▶ **About this task**: Given the entries that follow, write out exactly the lines starting at the one containing "have words (t" and ending at the one containing "unfold writeHome", both ends included, and only those.

▶ **Data supplied**:
theorem memoryOk_act {c : Choice} (h : MemoryOk s) (e : act c s = .next t) : MemoryOk t := by
  have after : ∀ {f : State → Option State}, event f s = .next t → (∀ u, f s = some u → MemoryOk u) → MemoryOk t := by
    intro f ef hf
    have ok := memoryOk_event h hf
    rwa [ef] at ok
  have kept : ∀ {f : State → Option State}, ((f s).getD s).mem = s.mem → event f s = .next t → MemoryOk t :=
    fun hf ef => after ef fun u eu => memoryOk_of_mem h (mem_of_some hf eu)
  cases c with
  | issue tid => exact memoryOk_issueTurn h e
  | event i =>
    have ok := memoryOk_exec h i
    rwa [show exec i s = .next t from e] at ok
  | firmware c => exact kept (mem_getD_reflect ..) e
  | mapOutCore c => exact kept (f := fun s => some (mapOutCore s c)) (mem_mapOutCore ..) e
  | mapOutTile tl => exact kept (f := fun s => some (mapOutTile s tl)) (mem_mapOutTile ..) e
  | degrade tl => exact kept (mem_degradeTile ..) e
  | restart tid => exact kept (mem_restartPair ..) e
  | systemLaunch c header => exact kept (mem_systemLaunch ..) e
  | upset pa chk lasting => exact kept (f := fun s => some (upset s pa chk lasting)) (mem_upset ..) e
  | hostWrite pa bs => exact after e fun u => memoryOk_hostWrite h
  | scalerRead k i pa => exact after e fun u => memoryOk_scalerRead h

/-- Settles O5: a step carries out one choice, and a choice changes memory only through the writes of `writesMemory`'s steps, of
the host and of the firmware, which keep the ascending order of keys and leave no byte 0 in the list. -/
theorem stepKeepsMemory : Obligations.StepKeepsMemory := by
  unfold Obligations.StepKeepsMemory
  intro s t h e
  unfold step at e
  split at e
  · next c rest _ => exact memoryOk_act (s := { s with agenda := rest }) h e
  · split at e
    · exact memoryOk_act h e
    · split at e
      · cases e
        exact h
      · cases e

end Sys2Proof.Machine
end

section
/-! SUPPORT. The homes of plain memory (R4, R60, R61, R68): the words of an access, what a write leaves at its home and what a read
gives back, and one service of a request. -/

namespace Sys2Proof.Machine

variable {s : State}

/-! ## The words of an access (R60) -/

/-- A word of an access lies within one aligned word, and within the bytes of the access. -/
theorem within_of_mem_wordsOf {p : Piece} (hl : 0 < p.len) {x : Nat × Nat × Nat} (h : x ∈ wordsOf p) :
    x.1 / 8 = (x.1 + x.2.1 - 1) / 8 ∧ 0 < x.2.1 ∧ x.2.2 = p.off + (x.1 - p.pa) ∧ p.pa ≤ x.1 ∧ x.1 + x.2.1 ≤ p.pa + p.len := by
  simp only [wordsOf, List.mem_map, List.mem_range] at h
  obtain ⟨i, hi, rfl⟩ := h
  dsimp only
  omega

/-- The words of an access cover its bytes: byte `a` is in that of its own aligned word. -/
theorem exists_mem_wordsOf {p : Piece} {a : Nat} (hlo : p.pa ≤ a) (hhi : a < p.pa + p.len) :
    ∃ x ∈ wordsOf p, x.1 ≤ a ∧ a < x.1 + x.2.1 := by
  simp only [wordsOf, List.mem_map, List.mem_range]
  refine ⟨_, ⟨a / 8 - p.pa / 8, by omega, rfl⟩, ?_⟩
  dsimp only
  omega

/-! ## Writes and reads at a plain home (R4) -/

/-- Whether a home is plain memory: no register or mill window of the own package. -/
def PlainHome (s : State) (pkg pa : Nat) : Prop := pkg ≠ s.pkg ∨ ∀ t o, placeOf pa ≠ .regs t o ∧ placeOf pa ≠ .mill t o

/-- What may still be fetched is kept in the rows of tiles alone (R127). -/
theorem keepFetched_eq (s : State) (pkg pa n : Nat) : ∃ x, keepFetched s pkg pa n = { s with tiles := x } := by
  have words (t : Nat) (ws : List Nat) : ∀ s : State, ∃ x, ws.foldl (keepWord t) s = { s with tiles := x } := by
    induction ws with
    | nil => exact fun s => ⟨s.tiles, rfl⟩
    | cons w ws ih =>
      intro s
      obtain ⟨x, hx⟩ := ih (keepWord t s w)
      exact ⟨x, hx⟩
  unfold keepFetched
  split
  · split
    · exact words ..
    · exact ⟨s.tiles, rfl⟩
  · exact ⟨s.tiles, rfl⟩

/-- A write at a plain home of a package without flaws sets the bytes, and nothing else but what may still be fetched. -/
theorem writeHome_plain {pkg pa : Nat} (hf : s.flaws = []) (hp : PlainHome s pkg pa) (n v : Nat) :
    ∃ x, writeHome s pkg pa n v = { s with tiles := x, mem := setBytes s.mem (keyOf pkg pa) n v } := by
  unfold writeHome
  split
  · next own =>
    split
    · next t o e => exact absurd e (hp.resolve_left (not_not_intro own) t o).1
    · next t o e => exact absurd e (hp.resolve_left (not_not_intro own) t o).2
    · obtain ⟨x, hx⟩ := keepFetched_eq s pkg pa n
      exact ⟨x, by simp [hx, hf]⟩
    · exact ⟨s.tiles, by simp [hf]⟩
  · exact ⟨s.tiles, by simp [hf]⟩

theorem readHome_plain {pkg pa : Nat} (hf : s.flaws = []) (hp : PlainHome s pkg pa) (n : Nat) :
    readHome s pkg pa n = some (bytesAt s.mem (keyOf pkg pa) n) := by
  unfold readHome
  split
  · next own =>
    split
    · next t o e => exact absurd e (hp.resolve_left (not_not_intro own) t o).1
    · next t o e => exact absurd e (hp.resolve_left (not_not_intro own) t o).2
    · simp [hf]
  · rfl

theorem two_pow_bytes (n : Nat) : 256 ^ n = 2 ^ (8 * n) := by rw [Nat.pow_mul]

/-- The number that `n` bytes hold has `n` bytes. -/
theorem bytesAt_mod (m : List Host.Cell) (a n : Nat) : bytesAt m a n % 2 ^ (8 * n) = bytesAt m a n := by
  rw [← two_pow_bytes]
  refine Nat.mod_eq_of_lt ?_
  induction n generalizing a with
  | zero => simp [bytesAt]
  | succ n ih =>
    have := ih (a + 1)
    have := (byteAt m a).isLt
    simp only [bytesAt, Nat.pow_succ]
    omega

/-! ## One service at a plain home (R68) -/

/-- In `t` the bytes at a home of `s` hold a value, every other byte is as it was, and so are the requests and accesses. -/
structure Served (s t : State) (key len value : Nat) : Prop where
  here : bytesAt t.mem key len = value
  there : ∀ x, (x < key ∨ key + len ≤ x) → byteAt t.mem x = byteAt s.mem x
  reqs : t.reqs = s.reqs
  accs : t.accs = s.accs

theorem Served.refl (s : State) (key len : Nat) : Served s s key len (bytesAt s.mem key len) := ⟨rfl, fun _ _ => rfl, rfl, rfl⟩

theorem served_writeHome {pkg pa : Nat} (hm : MemoryOk s) (hf : s.flaws = []) (hp : PlainHome s pkg pa) (n v : Nat) :
    Served s (writeHome s pkg pa n v) (keyOf pkg pa) n (v % 2 ^ (8 * n)) := by
  obtain ⟨x, hx⟩ := writeHome_plain hf hp n v
  rw [hx]
  refine ⟨?_, fun a ha => byteAt_setBytes_out s.mem v ha, rfl, rfl⟩
  rw [← two_pow_bytes]
  exact bytesAt_setBytes hm ..

/-- A block given back to its pool is no change of memory, requests or accesses. -/
theorem Served.giveBlock {s t : State} {key len value : Nat} (h : Served s t key len value) (l : Option Nat) (pkg pa : Nat)
    (node : Bool) : Served s (giveBlock t l pkg pa node) key len value := by
  unfold Machine.giveBlock
  split
  · split
    · exact h
    · exact ⟨h.here, h.there, h.reqs, h.accs⟩
  · exact h

/-- What an operation leaves at its home where `old` stood. -/
def valueLeft (op : ReqOp) (len old : Nat) : Nat :=
  match op with
  | .read => old
  | .write v => v % 2 ^ (8 * len)
  | .amo op b => amoNew op len old b % 2 ^ (8 * len)
  | .cas e b => if old = e then b % 2 ^ (8 * len) else old
  | .free => if old / 2 ^ 56 % 256 = 0 then old else 0
  | .count up => (counted up old).getD old % 2 ^ (8 * len)
  | .inject v _ => v % 2 ^ (8 * len)

theorem served_applyOp {r : Req} {pkg pa : Nat} (hm : MemoryOk s) (hf : s.flaws = []) (hp : PlainHome s pkg pa) (l : Option Nat) :
    Served s (applyOp s l r pkg pa (bytesAt s.mem (keyOf pkg pa) r.len)) (keyOf pkg pa) r.len
      (valueLeft r.op r.len (bytesAt s.mem (keyOf pkg pa) r.len)) := by
  have write := served_writeHome hm hf hp r.len
  have same := Served.refl s (keyOf pkg pa) r.len
  unfold applyOp valueLeft
  cases r.op with
  | read => exact same
  | write v => exact write v
  | amo op b => exact write _
  | cas e b =>
    by_cases h : bytesAt s.mem (keyOf pkg pa) r.len = e
    · simpa [h] using write b
    · simpa [h] using same
  | free =>
    dsimp only
    rw [show bits (bytesAt s.mem (keyOf pkg pa) r.len) 63 56 = bytesAt s.mem (keyOf pkg pa) r.len / 2 ^ 56 % 256 from rfl]
    split
    · exact same
    · exact (Nat.zero_mod _ ▸ write 0).giveBlock ..
  | count up =>
    cases h : counted up (bytesAt s.mem (keyOf pkg pa) r.len) with
    | none => simpa [h, bytesAt_mod] using same
    | some v => simpa [h] using write v
  | inject v chk => exact ⟨(write v).here, (write v).there, (write v).reqs, (write v).accs⟩

/-- The check byte that an injection leaves with its word (R419). -/
theorem look_flaws_applyOp {r : Req} {v : Nat} {chk : Byte} (h : r.op = .inject v chk) (l : Option Nat) (pkg pa old : Nat) :
    look (applyOp s l r pkg pa old).flaws (keyOf pkg pa) = some { chk := chk } := by
  unfold applyOp
  rw [h]
  exact look_put ..

/-! Without flaws no read or write has an error to log, and no word is unreadable (R61). -/

theorem noteErrors_of_flawless (hf : s.flaws = []) (pkg pa n : Nat) : noteErrors s pkg pa n = s := by simp [noteErrors, hf]

theorem noteWrite_of_flawless (hf : s.flaws = []) (pkg pa n : Nat) : noteWrite s pkg pa n = s := by
  simp [noteWrite, noteErrors_of_flawless hf]

theorem unreadableFor_of_flawless (hf : s.flaws = []) (pkg pa n : Nat) : unreadableFor s pkg pa n = none := by
  simp [unreadableFor, hf]

theorem replyIfDone_of_local {r : Req} (h : r.remote = false) (s : State) : replyIfDone s r = s := by simp [replyIfDone, h]

/-- The state in which a request is performed: it waits no longer. -/
def reqTaken (s : State) (n : Nat) : State := { s with reqs := del s.reqs n }

/-- A request performed at a plain home: its operation on the bytes that stood there, and its access a request further. -/
theorem perform_plain {n : Nat} {r : Req} {a : Access} {pkg pa : Nat} (hm : MemoryOk s) (hf : s.flaws = [])
    (hp : PlainHome s pkg pa) (ha : look s.accs r.acc = some a) (hr : r.remote = false) (done : Nat) :
    let old := bytesAt s.mem (keyOf pkg pa) r.len
    let t := applyOp (reqTaken s n) a.launch r pkg pa old
    ∃ b, perform s n r pkg pa done = { t with accs := put t.accs r.acc b } ∧ b.left = a.left - 1 ∧ b.dests = a.dests
      ∧ b.done = max a.done done ∧ b.val = if r.op.stores then a.val else a.val + old * 2 ^ (8 * r.off) := by
  intro old t
  have hf' : (reqTaken s n).flaws = [] := hf
  have hread : readHome (reqTaken s n) pkg pa r.len = some old := readHome_plain hf' hp r.len
  have hbad : (if r.op.stores then (unreadableFor (reqTaken s n) pkg pa r.len).isSome else (some old).isNone) = false := by
    rw [unreadableFor_of_flawless hf']
    split <;> rfl
  have hnote : (if r.op.stores then noteWrite (reqTaken s n) pkg pa r.len else noteErrors (reqTaken s n) pkg pa r.len)
      = reqTaken s n := by
    rw [noteWrite_of_flawless hf', noteErrors_of_flawless hf', ite_self]
  have hacc : look (reqTaken s n).accs r.acc = some a := ha
  have hacc' : look t.accs r.acc = some a :=
    (congrArg (look · r.acc) (served_applyOp (s := reqTaken s n) (r := r) hm hf' hp a.launch).accs).trans ha
  unfold perform
  dsimp only
  rw [← reqTaken, hread, hbad, hnote, hacc, Option.bind_some, Option.getD_some, if_neg Bool.false_ne_true, hacc']
  dsimp only
  rw [replyIfDone_of_local hr]
  exact ⟨_, rfl, rfl, rfl, rfl, rfl⟩

/-- Settles O16: the words of an access by arithmetic on its bounds; at a plain home a write is `setBytes` (`writeHome_plain`), and one
service is its operation on the bytes that stood there (`perform_plain`, `served_applyOp`). -/
theorem serviceAtHomes : Obligations.ServiceAtHomes := by
  unfold Obligations.ServiceAtHomes
  refine ⟨fun s pkg pa n v hm hf hp => ?_, ⟨fun p hl => ⟨fun x => within_of_mem_wordsOf hl, fun a => exists_mem_wordsOf⟩,
    fun s q ps => asks_mem q ps⟩, fun s n r a pa done hm hf ha hr own hp => ?_⟩
  · have written := served_writeHome hm hf hp n v
    refine ⟨?_, memoryOk_writeHome hm, written.there⟩
    have home : (writeHome s pkg pa n v).flaws = [] ∧ PlainHome (writeHome s pkg pa n v) pkg pa := by
      obtain ⟨x, hx⟩ := writeHome_plain hf hp n v
      rw [hx]
      exact ⟨hf, hp⟩
    rw [readHome_plain home.1 home.2, written.here]
  · have service := served_applyOp (s := reqTaken s n) (r := r) (pkg := r.pkg) hm hf (.inr hp) a.launch
    intro old new t
    obtain ⟨b, ht, hleft, hdests, hdone, hval⟩ := perform_plain (n := n) hm hf (.inr hp) ha hr done
    rw [show t = _ from ht]
    refine ⟨service.here, service.there, congrArg (look · n) service.reqs, b, look_put .., hleft, hdests, hdone, ?_, ?_⟩
    · rw [hval]
      cases r.op <;> rfl
    · exact fun v c e => look_flaws_applyOp e ..

end Sys2Proof.Machine
end

section
/-! SUPPORT. Streams (R319-R322) and the words of a core's own store (R21): what a change of one stream leaves and reads as, the
fields of a descriptor and of the status word, and what the first access to the own store and the value it has given come to. -/

namespace Sys2Proof.Machine

variable {s : State} {j : Nat}

/-! ## A stream of a thread -/

@[simp] theorem stream_setStream (t : Thread) (j : Nat) (q : Stream) : stream (setStream t j q) j = q := lookD_put ..

@[simp] theorem qb_setStream (t : Thread) (j : Nat) (q : Stream) : (setStream t j q).qb = t.qb := rfl

/-- What a stream reads ahead and where it stands does not depend on which streams are bound. -/
@[simp] theorem stream_with_qb (t : Thread) (b : BitVec 4) (j : Nat) : stream { t with qb := b } j = stream t j := rfl

/-- Unbinding drops what was read ahead and nothing else of the stream (R320). -/
@[simp] theorem stream_unbind (t : Thread) (j : Nat) : stream (unbind t j) j = { stream t j with ahead := [] } :=
  stream_setStream ..
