-- ==== Sys2Proof/Machine/Reckoning.lean ====
section
/-! DEFINITION. The chainage unit's operations (chapters 1 and 2): the trusted track, the agreement
window, increments, the wheel decoder, CABLE_LOST, the re-reference and the close of a run. -/

namespace Sys2Proof.Machine

/-! ### Trust and STATE records (R14, R15) -/

/-- The trusted track of a source mode, an agreement state and the two fault flags (R15). -/
def trustedTrack (mode : SourceMode) (agreement : Agreement) (wheelFault cableLost : Bool) : Source :=
  match mode with
  | .blend =>
    if agreement ≠ .slip ∧ wheelFault = false then .wheel
    else if cableLost = false then .cable
    else .none
  | .cable => if cableLost = false then .cable else .none
  | .wheel => if wheelFault = false then .wheel else .none

/-- The CU chooses its trusted track again (R15). -/
def State.chooseTrust (s : State) : State :=
  { s with cu := { s.cu with
      trusted := trustedTrack s.cfg.sourceMode s.cu.agreement s.cu.wheelFault s.cu.cableLost } }

/-- One STATE record and the STATE event on all three ports (R14); `before` is the agreement state
before the change. -/
def State.journalState (causes : StateCauses) (before : Agreement) (s : State) : State :=
  (s.journal (.state causes before s.cu.agreement s.cu.wheelFault s.cu.cableLost)).setEventAll .state

/-! ### Agreement windows (R10 to R13) -/

/-- The window that opens or is reopened now: the track values as marks, the current settings (R10). -/
def State.newWindow (s : State) : Window where
  wheelMark := s.cu.wheelTrack
  cableMark := s.cu.cableTrack
  w := s.cfg.windowLength
  t := s.cfg.windowLength * s.cfg.toleranceFactor / 256
  k := s.cfg.confirmCount

/-- A reopening keeps the illegal count (R10). -/
def State.reopenWindow (s : State) : State := { s with cu := { s.cu with window := s.newWindow } }

/-- dw and dc, differences modulo 2^32 as signed (R3, R7, R11). -/
def Chainage.windowMoves (c : Chainage) : Int × Int :=
  ((c.wheelTrack - c.window.wheelMark).toInt, (c.cableTrack - c.window.cableMark).toInt)

/-- The class of a close: s, e and the comparison with T (R11). -/
def windowClass (t : Nat) (dw dc : Int) : Agreement :=
  let sign := if dw = 0 then dc.sign else dw.sign
  let e := sign * (dw - dc)
  if e > t then .slip
  else if e < -t then .slack
  else .agree

/-- The agreement state and the differing run after a window of class x, with the K latched for it
(R12). -/
def afterClass (k : Nat) (x : Agreement) (state : Agreement) (run : Option (Agreement × Nat)) :
    Agreement × Option (Agreement × Nat) :=
  if x = state then (state, none)
  else
    let count := match run with
      | some (candidate, n) => if candidate = x then n + 1 else 1
      | none => 1
    if k ≤ count then (x, none) else (state, some (x, count))

/-- The chainage unit after a close (R11 to R13, R4): the class acts unless the window is suspended, a
count of 0 clears WHEEL_FAULT, and the window `next` opens with a count of 0. -/
def Chainage.closing (next : Window) (c : Chainage) : Chainage :=
  let formed := afterClass c.window.k (windowClass c.window.t c.windowMoves.1 c.windowMoves.2)
    c.agreement c.differing
  { c with
    agreement := if c.cableLost then c.agreement else formed.1
    differing := if c.cableLost then c.differing else formed.2
    wheelFault := c.wheelFault && c.illegalCount ≠ 0
    window := next
    illegalCount := 0 }

/-- What a close has changed, of the agreement state and WHEEL_FAULT (R14). -/
def closeCauses (before after : Chainage) : StateCauses where
  agreement := after.agreement ≠ before.agreement
  wheelFault := after.wheelFault ≠ before.wheelFault
  cableLost := false
  reelJump := false

/-- The close of a window (R11 to R14): any change is journaled once, after the trusted track has been
chosen again. -/
def State.closeWindow (s : State) : State :=
  let s' := { s with cu := s.cu.closing s.newWindow }
  let causes := closeCauses s.cu s'.cu
  if causes.agreement || causes.wheelFault then s'.chooseTrust.journalState causes s.cu.agreement else s'

/-- The window closes when |dw| or |dc| is W or more (R11). -/
def State.testWindow (s : State) : State :=
  let moves := s.cu.windowMoves
  if s.cu.window.w ≤ moves.1.natAbs ∨ s.cu.window.w ≤ moves.2.natAbs then s.closeWindow else s

/-! ### Increments (R16, R19) -/

/-- The published chainage advances by mm within its limits; a change is handed to the waypoint table
with cause TRACK (R16 steps 2 and 3, R19). -/
def State.advance (mm : Int) (s : State) : State :=
  let target := s.cu.chainage + mm
  let reached := clampInt chMin chMax target
  let s' := { s with cu := { s.cu with
      chainage := reached, sat := s.cu.sat || reached ≠ target } }
  if reached ≠ s.cu.chainage then s'.crossWaypoints else s'

/-- A wheel increment, handled whole (R16). -/
def State.wheelIncrement (mm : Int) (s : State) : State :=
  let s := { s with cu := { s.cu with wheelTrack := s.cu.wheelTrack + BitVec.ofInt 32 mm } }
  let s := if s.cu.trusted = .wheel then s.advance mm else s
  s.testWindow

/-- A cable increment, handled whole (R16). -/
def State.cableIncrement (mm : Int) (s : State) : State :=
  let s := { s with cu := { s.cu with cableTrack := s.cu.cableTrack + BitVec.ofInt 32 mm } }
  let s := if s.cu.trusted = .cable then s.advance mm else s
  s.testWindow

/-! ### Wheel decoding (R2 to R4) -/

/-- The place of a pair, WA then WB, in the cycle 00, 10, 11, 01 (R2). -/
def cyclePlace (wa wb : Bool) : Nat :=
  match wa, wb with
  | false, false => 0
  | true, false => 1
  | true, true => 2
  | false, true => 3

/-- What a change of the accepted pair gives (R2). -/
inductive Decoded where
  | same
  | step (forward : Bool)
  | illegal
  deriving DecidableEq, Repr

/-- The decoding table of R2; a sample that changes neither phase is decoded as nothing. -/
def decodePair (a b wa wb : Bool) : Decoded :=
  match (cyclePlace wa wb + 4 - cyclePlace a b) % 4 with
  | 0 => .same
  | 1 => .step true
  | 3 => .step false
  | _ => .illegal

/-- A wheel step adds or subtracts the wheel scale; whole mm pass to the wheel track as one increment
(R3). -/
def State.wheelStep (forward : Bool) (s : State) : State :=
  let sum := s.cu.wheelResidual + (if forward then (s.cfg.wheelScale : Int) else -(s.cfg.wheelScale : Int))
  let mm := sum.tdiv 1000
  let s := { s with cu := { s.cu with wheelResidual := sum.tmod 1000 } }
  if mm = 0 then s else s.wheelIncrement mm

/-- An illegal transition is counted; the one that brings the count to 8 sets WHEEL_FAULT (R2, R4). -/
def State.illegalTransition (s : State) : State :=
  let count := min (s.cu.illegalCount + 1) 255
  let sets := count = 8 ∧ s.cu.illegalCount = 7 ∧ s.cu.wheelFault = false
  let s := { s with cu := { s.cu with illegalCount := count } }
  if sets then
    let s := { s with cu := { s.cu with wheelFault := true } }
    s.chooseTrust.journalState ⟨false, true, false, false⟩ s.cu.agreement
  else s

/-- The accepted pair takes new levels and is decoded against the pair before; a phase that changed
has no candidate any more (R1, R2). -/
def State.acceptPair (wa wb : Bool) (s : State) : State :=
  let decoded := decodePair s.cu.phaseA s.cu.phaseB wa wb
  let s := { s with cu := { s.cu with
      phaseA := wa, phaseB := wb
      candA := if wa = s.cu.phaseA then s.cu.candA else none
      candB := if wb = s.cu.phaseB then s.cu.candB else none } }
  match decoded with
  | .same => s
  | .step forward => s.wheelStep forward
  | .illegal => s.illegalTransition

/-! ### The reel (R5 to R9) -/

/-- CABLE_LOST sets and the silence timer stops; the window is then suspended (R8, R13). -/
def State.loseCable (s : State) : State :=
  let s := { s with cu := { s.cu with cableLost := true, silenceStart := none } }
  s.chooseTrust.journalState ⟨false, false, true, false⟩ s.cu.agreement

/-- CABLE_LOST clears and the window is reopened (R5, R13). -/
def State.findCable (s : State) : State :=
  let s := ({ s with cu := { s.cu with cableLost := false } }).reopenWindow
  s.chooseTrust.journalState ⟨false, false, true, false⟩ s.cu.agreement

/-- The report's case (R5 to R7), after the silence timer and CABLE_LOST have been dealt with. -/
def State.applyReel (count : Word32) (s : State) : State :=
  match s.cu.reelSeed with
  | none => { s with cu := { s.cu with reelSeed := some count } }
  | some last =>
    let delta := (count - last).toInt
    let s := { s with cu := { s.cu with reelSeed := some count } }
    if s.cfg.reelJumpLimit < delta.natAbs then
      s.journalState ⟨false, false, false, true⟩ s.cu.agreement
    else
      let sum := s.cu.cableResidual + delta * s.cfg.reelScale
      let mm := sum.tdiv 1000
      let s := { s with cu := { s.cu with cableResidual := sum.tmod 1000 } }
      if mm = 0 then s else s.cableIncrement mm

/-- A REEL REPORT taken: the silence timer restarts, a set CABLE_LOST clears, then the case acts
(R5). -/
def State.takeReel (count : Word32) (s : State) : State :=
  let lost := s.cu.cableLost
  let s := { s with cu := { s.cu with silenceStart := some s.now } }
  let s := if lost then s.findCable else s
  s.applyReel count

/-- The silence limit is reached: the timer runs and the measured time is at or above it (R8). -/
def State.silenceReached (s : State) : Bool :=
  match s.cu.silenceStart with
  | some start => decide (ticksOfMs s.cfg.reelSilenceLimit ≤ s.now - start)
  | none => false

/-! ### Re-reference and runs (R27 to R30, R37) -/

/-- A re-reference with value v, taken whole (R27 to R30): chainage, SAT and epoch, the history
shifted by the amount, the waypoint sides, one REREF record, then the REREF event. -/
def State.rereference (v : Int) (requester : Requester) (s : State) : State :=
  let old := s.cu.chainage
  let new := clampInt chMin chMax v
  let s := { s with cu := { s.cu with
      chainage := new
      sat := decide (new ≠ v)
      epoch := nextSkippingZero s.cu.epoch
      history := s.cu.history.map (· + (new - old)) } }
  (s.recomputeSides.journal (.reref requester old)).setEventAll .reref

/-- The close of a run: one RUN_CLOSE record with the track totals, then IDLE (R37). -/
def State.closeRun (implicit : Bool) (s : State) : State :=
  let s := s.journal (.runClose implicit (s.cu.wheelTrack - s.cu.runWheelBase)
    (s.cu.cableTrack - s.cu.runCableBase))
  { s with cu := { s.cu with runState := .idle } }

/-! ### The velocity gate (R20) -/

/-- The velocity from the chainage and the oldest history value (R20). -/
def gateVelocity (chainage oldest : Int) : Int := clampInt (-32767) 32767 ((chainage - oldest) * 5)

/-- The gate's act on the chainage unit (R20): the velocity, the history moved on by one, and
the timer, which runs continuously. -/
def State.gate (s : State) : State :=
  let c := s.cu
  { s with cu := { c with
      velocity := gateVelocity c.chainage (c.history.headD c.chainage)
      history := c.history.tail ++ [c.chainage]
      gateDue := c.gateDue + ticksOfMs 25 } }

end Sys2Proof.Machine
end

▶ **Answer to this exercise**:
  have words (t : Nat) (ws : List Nat) : ∀ s : State, ∃ x, ws.foldl (keepWord t) s = { s with tiles := x } := by
    induction ws with
    | nil => exact fun s => ⟨s.tiles, rfl⟩
    | cons w ws ih =>
      intro s
      obtain ⟨x, hx⟩ := ih (keepWord t s w)
      exact ⟨x, hx⟩
  unfold keepFetched
  split
  · split
    · exact words ..
    · exact ⟨s.tiles, rfl⟩
  · exact ⟨s.tiles, rfl⟩

/-- A write at a plain home of a package without flaws sets the bytes, and nothing else but what may still be fetched. -/
theorem writeHome_plain {pkg pa : Nat} (hf : s.flaws = []) (hp : PlainHome s pkg pa) (n v : Nat) :
    ∃ x, writeHome s pkg pa n v = { s with tiles := x, mem := setBytes s.mem (keyOf pkg pa) n v } := by
  unfold writeHome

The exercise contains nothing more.